Are from the prior art, as in the DE 10 2013 203 810 A1 described, a method and a device for cutting an electrode strip for an energy storage cell known. In a first method step, the electrode strip is transported through a laser cutting device. During the first method step, a plurality of conductor lugs is cut into the electrode strip within the laser cutting device by means of a laser beam. In the first process step, the laser beam is guided exclusively within the electrode strip.

The invention is based on the object of specifying a method for producing an electrode coil for a battery cell that is improved compared to the prior art.

The object is achieved according to the invention by a method for producing an electrode coil for a battery cell with the features of claim 1.

Advantageous configurations of the invention are the subject matter of the dependent claims.

In a method for producing an electrode coil for a battery cell, at least one anode foil, at least one cathode foil and at least one separator foil are placed one on top of the other in such a way that the anode foil and the cathode foil are separated from one another by the separator foil, and are wound up to form the electrode coil.

According to the invention, the anode foil and the cathode foil are arranged offset to one another and to the separator foil before being wound up perpendicularly to the winding direction in such a way that the anode foil with a specified collector section projects beyond the separator foil exclusively on one side of the separator foil in the winding direction, and the cathode foil with a specified collector section exclusively on the other side in the winding direction of the separator film protrudes beyond the separator film and wound up to form a flattened electrode coil. After winding, opposite side portions of the conductor portion of the anode foil protruding beyond the winding direction side of the separator foil and opposite side portions of the conductor portion of the cathode foil protruding beyond the winding direction side of the separator foil are cut off to form collector tabs. This can be done in one operation, such as laser cutting or punching. The conductor tabs of the anode foil are folded relative to one another in such a way that they abut one another in an electrically conductive manner, and the conductor tabs of the cathode foil are folded relative to one another in such a way that they abut one another in an electrically conductive manner.

For the process, the anode foil, cathode foil and separator foil are each unwound from a roll, for example, which is pre-cut to a predetermined width with respect to the width. For example, the rolls are then positioned relative to one another in such a way that the unrolled films overlap in the manner described and are then wound up together. A plurality of anode foils, separator foils and cathode foils can also be provided, in which case anode foil, separator foil and cathode foil, which are aligned with one another in the manner described above, are then arranged one on top of the other and wound up in alternation.
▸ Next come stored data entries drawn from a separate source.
-- ==== Sys2Proof/Machine/SystemOps.lean ====
section
/-! DEFINITION. Trap, debug and time instructions, codes 0xB0 to 0xB7 (R395 to R408), the dispatcher's decisions on
their requests, and the trace FIFO (R423 to R425). -/

namespace Sys2Proof.Machine

/-! ### Requests at the dispatcher of die 0 (R395) -/

/-- The firing is held until its request is decided. -/
def State.request (s : State) (f : Firing) (k : ReqKind) : State :=
  let s1 := s.hold f .request
  { s1 with reqs := s1.reqs ++ [{ kind := k, asid := f.asid, cell := f.cell, sid := f.sid, sent := false }] }

/-- The firing of a request, when it may commit. -/
def State.reqFiring (s : State) (r : Req) : Option Firing :=
  if (s.cell r.cell).mayCommit r.asid then (s.cell r.cell).heldFiring r.sid else none

/-- The n-th request, when it is of the kind, and its firing. -/
def State.reqAt (s : State) (n : Nat) (p : ReqKind → Bool) : Option (Req × Firing) :=
  match s.reqs[n]? with
  | some r => if p r.kind then (s.reqFiring r).map fun f => (r, f) else none
  | none => none

/-- The decision: the holder changes by pre, and the firing commits with it. A destination that freezes the virtual
device stops both. -/
def State.decideReq (s : State) (n : Nat) (f : Firing) (pre : State → State) (c : Commit) (more : State → State) : State :=
  if s.runsIn f && s.badRemote f c.outs then s.raiseRemote f (c.outs.flatMap f.dests)
  else (pre { s with reqs := s.reqs.eraseIdx n }).commitWith f c more

/-- A held firing that traps at its decision. -/
def State.refuseReq (s : State) (f : Firing) (t : Trap) : State := s.raise f t

/-- DEBUG in CAPS (R351). -/
def Env.debug (e : Env) : Bool := e.caps.getLsbD 0

/-! ### TRAP (R397) -/

def evalTrap (w : OpFields) (f : Firing) (e : Env) : Ex Commit := do
  checkKinds f (dataTile w) false false
  let _ ← outTag w f e
  .error (tSOFT (w.imm.toNat % 256))
def execTrap (w : OpFields) (s : State) : Host.Outcome State Fault Refusal := runOp s (evalTrap w)

/-! ### PARK (R398) -/

/-- The frame a PARK names, after its checks. -/
def parkTarget (x : Ctx) (f : Firing) (e : Env) : Ex (Nat × BitVec 4) := do
  let p ← frameOperand x f
  trapIf (!(p.1 == tagFrame f.tag && p.2 == tagGen f.tag) && !e.debug) (tACCESS 4 0)
  pure p

/-- PARK: the request goes to the dispatcher. -/
def doPark (_w : OpFields) (s : State) (f : Firing) : State :=
  match s.ctx f.asid with
  | none => s
  | some x =>
    match parkTarget x f (s.env f) with
    | .error t => s.raise f t
    | .ok _ => s.request f .park
def execPark (w : OpFields) (s : State) : Host.Outcome State Fault Refusal := runFiring s (doPark w s)

/-- The frame break is set at the dispatcher and broadcast. -/
def State.setBreak (s : State) (asid i : Nat) (g : BitVec 4) : State :=
  match s.ctx asid with
  | none => s
  | some x =>
    { s.setCtx asid { x with fbreaks := x.fbreaks.filter (· != (i, g.toNat)) ++ [(i, g.toNat)] } with
      bcasts := s.bcasts ++ [{ asid := asid, kind := .frameBreak i g.toNat, left := x.cr.region }] }

/-- PARK_DECIDED. -/
def execParkDecided (n : Nat) (s : State) : Host.Outcome State Fault Refusal :=
  .next (match s.reqAt n (· == .park) with
    | none => s
    | some (_, f) =>
      match s.ctx f.asid with
      | none => s
      | some x =>
        match frameOperand x f with
        | .error t => s.refuseReq f t
        | .ok (i, g) =>
          let fr := x.frame i
          let hit := (fr.st == .live || fr.st == .parked) && fr.gen == g
          s.decideReq n f id (Commit.ofRes f.tag [res0 (made f (if hit then 0 else 1))] 0)
            fun st => if hit then st.setBreak f.asid i g else st)

/-- FRAME_BREAK_ARRIVAL: the break stands on the cell, unless it has been cleared meanwhile, or the frame's end clears it. It
reaches a cell after the broadcast of an earlier BREAK of the frame, which clears that one's break and not this one (R398). -/
def execFrameBreakArrival (n cell : Nat) (s : State) : Host.Outcome State Fault Refusal :=
  .next (match s.bcasts[n]? with
    | some { asid, kind := .frameBreak fr gen, left } =>
      let earlier := (s.bcasts.take n).any fun b => b.asid == asid && b.left.contains cell &&
        match b.kind with | .park i g clear => clear && i == fr && g == gen | _ => false
      if !left.contains cell || earlier then s
      else
        let s1 := s.reached n cell
        let g := BitVec.ofNat 4 gen
        if ((s1.ctx asid).map fun x => x.fbreaks.contains (fr, gen)).getD false &&
            frameCurrent (s1.frameOf asid (frameTag g fr)) (frameTag g fr) then
          s1.modCell cell fun c => { c with fbreaks := c.fbreaks.filter (· != (asid, fr, gen)) ++ [(asid, fr, gen)] }
        else s1
    | _ => s)

/-! ### RESUME (R399, R400) -/

/-- Fields of the delivery word on port a. -/
def dwIndex (v : Word64) : Nat := (v.extractLsb' 0 16).toNat
def dwClass (v : Word64) : Nat := (v.extractLsb' 16 8).toNat
def dwFrame (v : Word64) : Nat := (v.extractLsb' 32 12).toNat
def dwGen (v : Word64) : BitVec 4 := v.extractLsb' 44 4

/-- What a RESUME asks for. -/
def resumeForm (w : OpFields) (f : Firing) : Resolve :=
  let sub (p : Port) : Option Val := (f.opnd p).map Opnd.val
  { form := if w.var = 0 then .redo else if w.var = 1 then .subst else .skip
    sub0 := if w.var = 1 then sub .b else none
    sub1 := if w.var = 1 then sub .c else none
    flags := if w.var = 1 then w.imm.extractLsb' 0 6 else 0
    nowatch := w.var == 0 && w.mod.getLsbD 0, home := f.cell }

/-- RESUME's own checks, and its output tag. -/
def resumeCheck (w : OpFields) (x : Ctx) (f : Firing) (e : Env) : Ex Tag := do
  checkKinds f false (dataTile w) (w.mod.getLsbD 1)
  trapIf ((f.word' .a).extractLsb' 51 13 != 0 || decide (x.cr.trapn ≤ dwIndex (f.word' .a))) tBAD_OPERAND
  checkPoison f .a 1
  outTag w f e

/-- RESUME. -/
def doResume (w : OpFields) (s : State) (f : Firing) : State :=
  match s.ctx f.asid with
  | none => s
  | some x =>
    match resumeCheck w x f (s.env f) with
    | .error t => s.raise f t
    | .ok _ => s.request f .resume
def execResume (w : OpFields) (s : State) : Host.Outcome State Fault Refusal := runFiring s (doResume w s)

/-- The open record a RESUME names: STATE 1, and frame, GEN and class as the word says (R400). -/
def State.resumeRec (s : State) (x : Ctx) (f : Firing) : Option TrapRec :=
  let v := f.word' .a
  (x.record (dwIndex v)).filter fun r =>
    r.st == .delivered && r.frame == dwFrame v && r.gen == dwGen v && r.trap.cls == dwClass v && s.recLive f.asid r

/-- RESUME_DECIDED. -/
def execResumeDecided (n : Nat) (s : State) : Host.Outcome State Fault Refusal :=
  .next (match s.reqAt n (· == .resume) with
    | none => s
    | some (_, f) =>
      match s.ctx f.asid, (decodeSlot f.word).bind opcodeOf with
      | some x, some (_, w) =>
        match resumeCheck w x f (s.env f) with
        | .error t => s.refuseReq f t
        | .ok tag =>
          let q := resumeForm w f
          match s.resumeRec x f with
          | none => s.decideReq n f id (Commit.ofRes tag [res0 (made f 1)] 0) id
          | some r =>
            s.decideReq n f id (Commit.ofRes tag [res0 (made f (BitVec.ofNat 64 (s.resolveStatus f.asid r q)))] 0)
              fun st => (st.resolve f.asid r q).2
      | _, _ => s)

/-! ### The trace FIFO (R423 to R425) -/

/-- A record's 32 bytes. -/
def traceRecord (time : Nat) (tag : Tag) (payload : Word64) (code cell slot kind : Nat) : List Byte :=
  leBytes 8 time ++ leBytes 8 tag.toNat ++ leBytes 8 payload.toNat ++ leBytes 2 code ++ leBytes 2 cell ++
    leBytes 2 slot ++ leBytes 1 kind ++ zeros 1

/-- One append, as a single access of the header's home: the record at index WR, or DROPS + 1 (R424). -/
def State.appendTrace (s : State) (asid : Nat) (rec : List Byte) : State :=
  match s.ctx asid with
  | none => s
  | some x =>
    let a := x.cr.tracebase
    let wr := s.readNat a 8
    let rd := s.readNat (a + 8) 8
    let cap := (x.cr.tracesize - 64) / 32
    if x.cr.tracesize < 64 then s
    else if rd ≤ wr ∧ wr < rd + cap then
      (s.homeWrite (a + 64 + 32 * (wr % cap)) rec).homeWrite a (leBytes 8 (wr + 1))
    else s.homeWrite (a + 16) (leBytes 8 (s.readNat (a + 16) 8 + 1))

/-- TRACE (R402): poison is refused before anything is written; port a's payload leaves unchanged. -/
def doTrace (w : OpFields) (s : State) (f : Firing) : State :=
  match evalOp w f (s.env f) (dataTile w, false, false) (checkPoison f .a 5) false (.ok ([passOn f .a false], [])) with
  | .error t => s.raise f t
  | .ok c =>
    s.commitWith f c fun st =>
      st.appendTrace f.asid (traceRecord st.ns f.tag (f.word' .a) (w.imm.toNat % 65536) f.cell f.slot
        (if dataTile w then 2 else 1))
def execTrace (w : OpFields) (s : State) : Host.Outcome State Fault Refusal := runFiring s (doTrace w s)

/-! ### Watch slots (R403, R405, R406) -/

/-- The slot word of IMM as a watch slot with its window. -/
def watchOf (w : OpFields) (f : Firing) : Watch :=
  { slot := Enc.immField w 0 3, kind := Enc.immField w 4 2, target := Enc.immField w 16 16, lo := f.word' .a, hi := f.word' .b }

/-- The BAD_OPERAND conditions of R403. -/
def State.watchBad (s : State) (x : Ctx) (asid : Nat) (v : Watch) : Bool :=
  let hi (y : Word64) : Nat := y.toNat / 2 ^ 32
  let lo (y : Word64) : Nat := y.toNat % 2 ^ 32
  decide (hi v.hi < hi v.lo) || decide (lo v.hi < lo v.lo) ||
    if v.kind = 2 then
      let c := v.target % 2048
      decide (63 < hi v.hi) || decide (63 < lo v.hi) || !isCompute c || !x.cr.region.contains c
    else
      match s.descAddr asid v.target with
      | some a => s.readNat (a + 28) 1 % 2 == 0
      | none => true

def watchCheck (w : OpFields) (s : State) (x : Ctx) (f : Firing) (e : Env) : Ex Tag := do
  checkKinds f false false false
  trapIf (s.watchBad x f.asid (watchOf w f)) tBAD_OPERAND
  trapIf (f.isPoisoned .a || f.isPoisoned .b) (tPOISON 1)
  let t ← outTag w f e
  trapIf (!e.debug) (tACCESS 4 0)
  pure t

/-- A poisoned line met in reading the V bit of the descriptor that a slot names (R389). -/
def State.noteWatch (s : State) (f : Firing) (v : Watch) : State :=
  match if v.kind = 2 then none else s.descAddr f.asid v.target with
  | some a => s.logArea f.asid (a + 28) 1 f.cell f.slot
  | none => s

/-- WATCH. -/
def doWatch (w : OpFields) (s : State) (f : Firing) : State :=
  match s.ctx f.asid with
  | none => s
  | some x =>
    let s1 := if (checkKinds f false false false).isOk then s.noteWatch f (watchOf w f) else s
    match watchCheck w s x f (s.env f) with
    | .error t => s1.raise f t
    | .ok _ => s1.request f .watch
def execWatch (w : OpFields) (s : State) : Host.Outcome State Fault Refusal := runFiring s (doWatch w s)

def unwatchCheck (w : OpFields) (f : Firing) (e : Env) : Ex Tag := do
  checkKinds f false false false
  let t ← outTag w f e
  trapIf (!e.debug) (tACCESS 4 0)
  pure t

/-- UNWATCH. -/
def doUnwatch (w : OpFields) (s : State) (f : Firing) : State :=
  match unwatchCheck w f (s.env f) with
  | .error t => s.raise f t
  | .ok _ => s.request f .unwatch
def execUnwatch (w : OpFields) (s : State) : Host.Outcome State Fault Refusal := runFiring s (doUnwatch w s)

/-- The dispatcher applies an arm or clears, and broadcasts them. -/
def State.armWatch (s : State) (asid : Nat) (slots : List Nat) (v : Option Watch) : State :=
  match s.ctx asid with
  | none => s
  | some x =>
    let kept := x.watch.filter fun y => !slots.contains y.slot
    { s.setCtx asid { x with watch := match v with | some y => kept ++ [y] | none => kept } with
      bcasts := s.bcasts ++ slots.map fun k => { asid := asid, kind := .watch k v, left := x.cr.region } }

/-- Is an arm or clear of one of the slots still on its way? -/
def State.armPending (s : State) (asid : Nat) (slots : List Nat) : Bool :=
  s.bcasts.any fun b => b.asid == asid && match b.kind with | .watch k _ => slots.contains k | _ => false

/-- A request to arm or clear: first the broadcast; once every cell has applied it, port a leaves. -/
def State.stepArm (s : State) (n : Nat) (r : Req) (f : Firing) (slots : List Nat) (v : Option Watch) (tag : Ex Tag) : State :=
  if !r.sent then (State.armWatch { s with reqs := s.reqs.set n { r with sent := true } } f.asid slots v)
  else if s.armPending f.asid slots then s
  else
    match tag with
    | .error t => s.refuseReq f t
    | .ok t => s.decideReq n f id (Commit.ofRes t [passOn f .a false] 0) id

/-- WATCH_ARM_APPLIED. -/
def execWatchArmApplied (n : Nat) (s : State) : Host.Outcome State Fault Refusal :=
  .next (match s.reqAt n (· == .watch) with
    | none => s
    | some (r, f) =>
      match (decodeSlot f.word).bind opcodeOf with
      | some (_, w) => s.stepArm n r f [Enc.immField w 0 3] (some (watchOf w f)) (outTag w f (s.env f))
      | none => s)

/-- Slots an UNWATCH clears. -/
def unwatchSlots (w : OpFields) : List Nat := if w.imm.getLsbD 3 then List.range 8 else [Enc.immField w 0 3]

/-- UNWATCH_APPLIED. -/
def execUnwatchApplied (n : Nat) (s : State) : Host.Outcome State Fault Refusal :=
  .next (match s.reqAt n (· == .unwatch) with
    | none => s
    | some (r, f) =>
      match (decodeSlot f.word).bind opcodeOf with
      | some (_, w) => s.stepArm n r f (unwatchSlots w) none (outTag w f (s.env f))
      | none => s)

/-- WATCH_ARM_ARRIVAL: a cell applies arms and clears of one slot in the dispatcher's order. -/
def execWatchArmArrival (n cell : Nat) (s : State) : Host.Outcome State Fault Refusal :=
  .next (match s.bcasts[n]? with
    | some { asid, kind := .watch k v, left } =>
      let earlier := (s.bcasts.take n).any fun b => b.asid == asid && b.left.contains cell &&
        match b.kind with | .watch j _ => j == k | _ => false
      if !left.contains cell || earlier then s
      else
        (s.reached n cell).modCell cell fun c =>
          let kept := c.watch.filter fun p => !(p.1 == asid && p.2.slot == k)
          { c with watch := match v with | some y => kept ++ [(asid, y)] | none => kept }
    | _ => s)

/-! ### FLAGS and TIME (R407, R408) -/

def flagsCheck (w : OpFields) (f : Firing) (e : Env) : Ex Tag := do
  checkKinds f false false false
  outTag w f e

/-- FLAGS: the request goes to the holder. -/
def doFlags (w : OpFields) (s : State) (f : Firing) : State :=
  match flagsCheck w f (s.env f) with
  | .error t => s.raise f t
  | .ok _ => s.request f .flags
def execFlags (w : OpFields) (s : State) : Host.Outcome State Fault Refusal := runFiring s (doFlags w s)

/-- HOMEFLAGS set to zero, in the state and in the context record. -/
def State.clearHomeFlags (s : State) (asid : Nat) : State :=
  match s.ctx asid with
  | none => s
  | some x => (s.setCtx asid { x with par := { x.par with homeflags := 0 } }).writeMem (x.cr.base + 236) [0]

/-- FLAGS_DECIDED: read, and cleared under CLR, in one action; a poisoned trigger sets PZ afterwards. -/
def execFlagsDecided (n : Nat) (s : State) : Host.Outcome State Fault Refusal :=
  .next (match s.reqAt n (· == .flags) with
    | none => s
    | some (_, f) =>
      match s.ctx f.asid, (decodeSlot f.word).bind opcodeOf with
      | some x, some (_, w) =>
        match flagsCheck w f (s.env f) with
        | .error t => s.refuseReq f t
        | .ok tag =>
          let fr := x.frame (tagFrame f.tag)
          let v := if w.var = 1 then x.par.homeflags else fr.flags
          let clear (st : State) : State :=
            if !w.mod.getLsbD 0 then st
            else if w.var = 1 then st.clearHomeFlags f.asid
            else st.setFrame f.asid (tagFrame f.tag) { fr with flags := 0 }
          s.decideReq n f clear (Commit.ofRes tag [res0 (made f (v.zeroExtend 64))] (f.pz [.a])) id
      | _, _ => s)

/-- TIME: device time in ns, or the cycle count, sampled at commit. -/
def evalTime (w : OpFields) (s : State) (f : Firing) (e : Env) : Ex Commit :=
  evalOp w f e (false, false, false) (.ok ()) false
    (.ok ([res0 (made f (BitVec.ofNat 64 (if w.var = 0 then s.ns else s.dev.cycles)))], [(0, f.pz [.a])]))
def execTime (w : OpFields) (s : State) : Host.Outcome State Fault Refusal := runOp s (evalTime w s)

end Sys2Proof.Machine
end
The solution according to the invention allows a wound battery cell to be formed with opposite pole terminals. Cutting after winding avoids the time-consuming task of individually cutting out the arrester lugs. This simplifies a manufacturing process and also improves the efficiency of the battery cell.

The solution according to the invention greatly simplifies and accelerates the production process, in particular in comparison to stacked electrodes, in particular due to the simplified positioning of the electrode and separator films.

Furthermore, a higher speed, in particular with regard to the cutting process, is achieved, as a result of which lower production costs are achieved. In addition, the solution according to the invention achieves a better quality of the cut and thus of the conductor lugs formed as a result.

Furthermore, the solution according to the invention achieves lower electrical resistances in the connections of the electrodes, in particular the conductor lugs, as a result of which better electrical efficiency, lower energy consumption and improved cooling are achieved.

Due to the better efficiency and lower heat generation in the battery cell, the battery cell also has a longer service life.

Provision can be made, for example, for the conductor lugs which are in contact with one another to be electrically conductive to be welded to one another. If the previous cutting, as already mentioned above, takes place by laser cutting, this welding can be carried out, for example, using the laser already used for the laser cutting, so that no additional outlay on equipment is required.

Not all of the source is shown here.